TASK OBJECTIVE:
Your answer should be the lines from the one containing "No payload, or" through the final line below, copied exactly.
****************************************
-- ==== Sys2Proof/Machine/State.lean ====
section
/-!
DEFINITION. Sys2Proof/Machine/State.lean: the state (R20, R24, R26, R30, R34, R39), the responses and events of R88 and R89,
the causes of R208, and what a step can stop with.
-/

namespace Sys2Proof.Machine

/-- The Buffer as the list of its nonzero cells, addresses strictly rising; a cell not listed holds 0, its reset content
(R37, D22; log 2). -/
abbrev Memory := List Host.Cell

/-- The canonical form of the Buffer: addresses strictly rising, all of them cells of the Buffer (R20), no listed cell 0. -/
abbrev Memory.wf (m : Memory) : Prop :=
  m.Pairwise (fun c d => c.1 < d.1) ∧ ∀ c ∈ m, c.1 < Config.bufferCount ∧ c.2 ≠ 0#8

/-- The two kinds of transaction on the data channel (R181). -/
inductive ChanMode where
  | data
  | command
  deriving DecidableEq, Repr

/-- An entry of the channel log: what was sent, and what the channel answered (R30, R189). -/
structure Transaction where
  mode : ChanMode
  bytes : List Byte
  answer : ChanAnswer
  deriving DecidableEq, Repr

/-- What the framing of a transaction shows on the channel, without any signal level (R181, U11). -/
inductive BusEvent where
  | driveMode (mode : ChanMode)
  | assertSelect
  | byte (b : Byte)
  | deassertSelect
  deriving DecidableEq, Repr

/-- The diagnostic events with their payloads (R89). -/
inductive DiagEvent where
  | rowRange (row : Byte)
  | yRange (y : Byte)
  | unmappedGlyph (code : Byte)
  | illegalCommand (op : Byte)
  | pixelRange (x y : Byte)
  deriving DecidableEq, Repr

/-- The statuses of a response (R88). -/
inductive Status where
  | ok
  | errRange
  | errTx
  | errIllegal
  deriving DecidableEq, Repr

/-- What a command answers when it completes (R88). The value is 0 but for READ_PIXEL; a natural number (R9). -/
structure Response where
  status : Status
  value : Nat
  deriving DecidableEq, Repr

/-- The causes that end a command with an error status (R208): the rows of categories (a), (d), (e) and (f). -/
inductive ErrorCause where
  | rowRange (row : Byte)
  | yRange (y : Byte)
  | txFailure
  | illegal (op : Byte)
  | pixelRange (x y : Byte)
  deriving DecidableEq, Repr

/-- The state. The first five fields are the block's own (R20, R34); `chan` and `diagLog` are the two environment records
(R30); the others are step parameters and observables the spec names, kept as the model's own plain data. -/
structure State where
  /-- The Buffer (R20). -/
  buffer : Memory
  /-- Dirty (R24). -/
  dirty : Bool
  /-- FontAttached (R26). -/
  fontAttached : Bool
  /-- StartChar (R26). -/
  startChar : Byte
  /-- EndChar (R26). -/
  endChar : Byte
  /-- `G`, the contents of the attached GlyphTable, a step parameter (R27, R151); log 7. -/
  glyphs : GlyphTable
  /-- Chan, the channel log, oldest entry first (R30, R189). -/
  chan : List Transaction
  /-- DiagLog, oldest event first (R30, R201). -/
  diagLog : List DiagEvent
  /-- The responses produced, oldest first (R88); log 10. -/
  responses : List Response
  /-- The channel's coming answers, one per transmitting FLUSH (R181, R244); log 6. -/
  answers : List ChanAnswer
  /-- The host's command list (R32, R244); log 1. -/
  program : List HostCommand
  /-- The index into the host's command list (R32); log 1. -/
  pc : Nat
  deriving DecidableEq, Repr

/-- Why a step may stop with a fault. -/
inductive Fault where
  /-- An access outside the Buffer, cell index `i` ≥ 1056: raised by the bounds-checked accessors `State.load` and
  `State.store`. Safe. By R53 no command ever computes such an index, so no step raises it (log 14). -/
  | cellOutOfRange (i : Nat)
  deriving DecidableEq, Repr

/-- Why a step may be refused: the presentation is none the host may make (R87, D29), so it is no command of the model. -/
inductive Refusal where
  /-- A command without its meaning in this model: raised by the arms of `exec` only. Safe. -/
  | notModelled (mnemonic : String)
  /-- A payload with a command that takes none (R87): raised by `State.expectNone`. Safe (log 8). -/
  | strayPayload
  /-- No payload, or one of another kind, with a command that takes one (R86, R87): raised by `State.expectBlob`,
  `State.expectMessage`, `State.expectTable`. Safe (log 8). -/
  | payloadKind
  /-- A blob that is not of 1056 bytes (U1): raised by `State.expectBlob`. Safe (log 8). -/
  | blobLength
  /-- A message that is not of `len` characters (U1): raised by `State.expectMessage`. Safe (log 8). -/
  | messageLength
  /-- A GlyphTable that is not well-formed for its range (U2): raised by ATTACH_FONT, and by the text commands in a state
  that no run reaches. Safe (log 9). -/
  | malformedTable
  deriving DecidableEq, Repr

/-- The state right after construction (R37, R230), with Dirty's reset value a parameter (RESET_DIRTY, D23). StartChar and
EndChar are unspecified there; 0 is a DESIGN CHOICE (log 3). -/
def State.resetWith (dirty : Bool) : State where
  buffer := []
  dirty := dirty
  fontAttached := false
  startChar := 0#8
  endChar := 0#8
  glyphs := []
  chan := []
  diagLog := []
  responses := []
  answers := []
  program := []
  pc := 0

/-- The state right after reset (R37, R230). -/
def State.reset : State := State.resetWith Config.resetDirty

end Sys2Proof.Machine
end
****************************************
RESPONSE BELOW:
  /-- No payload, or one of another kind, with a command that takes one (R86, R87): raised by `State.expectBlob`,
  `State.expectMessage`, `State.expectTable`. Safe (log 8). -/
  | payloadKind
  /-- A blob that is not of 1056 bytes (U1): raised by `State.expectBlob`. Safe (log 8). -/
  | blobLength
  /-- A message that is not of `len` characters (U1): raised by `State.expectMessage`. Safe (log 8). -/
  | messageLength
  /-- A GlyphTable that is not well-formed for its range (U2): raised by ATTACH_FONT, and by the text commands in a state
  that no run reaches. Safe (log 9). -/
  | malformedTable
  deriving DecidableEq, Repr

/-- The state right after construction (R37, R230), with Dirty's reset value a parameter (RESET_DIRTY, D23). StartChar and
EndChar are unspecified there; 0 is a DESIGN CHOICE (log 3). -/
def State.resetWith (dirty : Bool) : State where
  buffer := []
  dirty := dirty
  fontAttached := false
  startChar := 0#8
  endChar := 0#8
  glyphs := []
  chan := []
  diagLog := []
  responses := []
  answers := []
  program := []
  pc := 0

/-- The state right after reset (R37, R230). -/
def State.reset : State := State.resetWith Config.resetDirty

end Sys2Proof.Machine
end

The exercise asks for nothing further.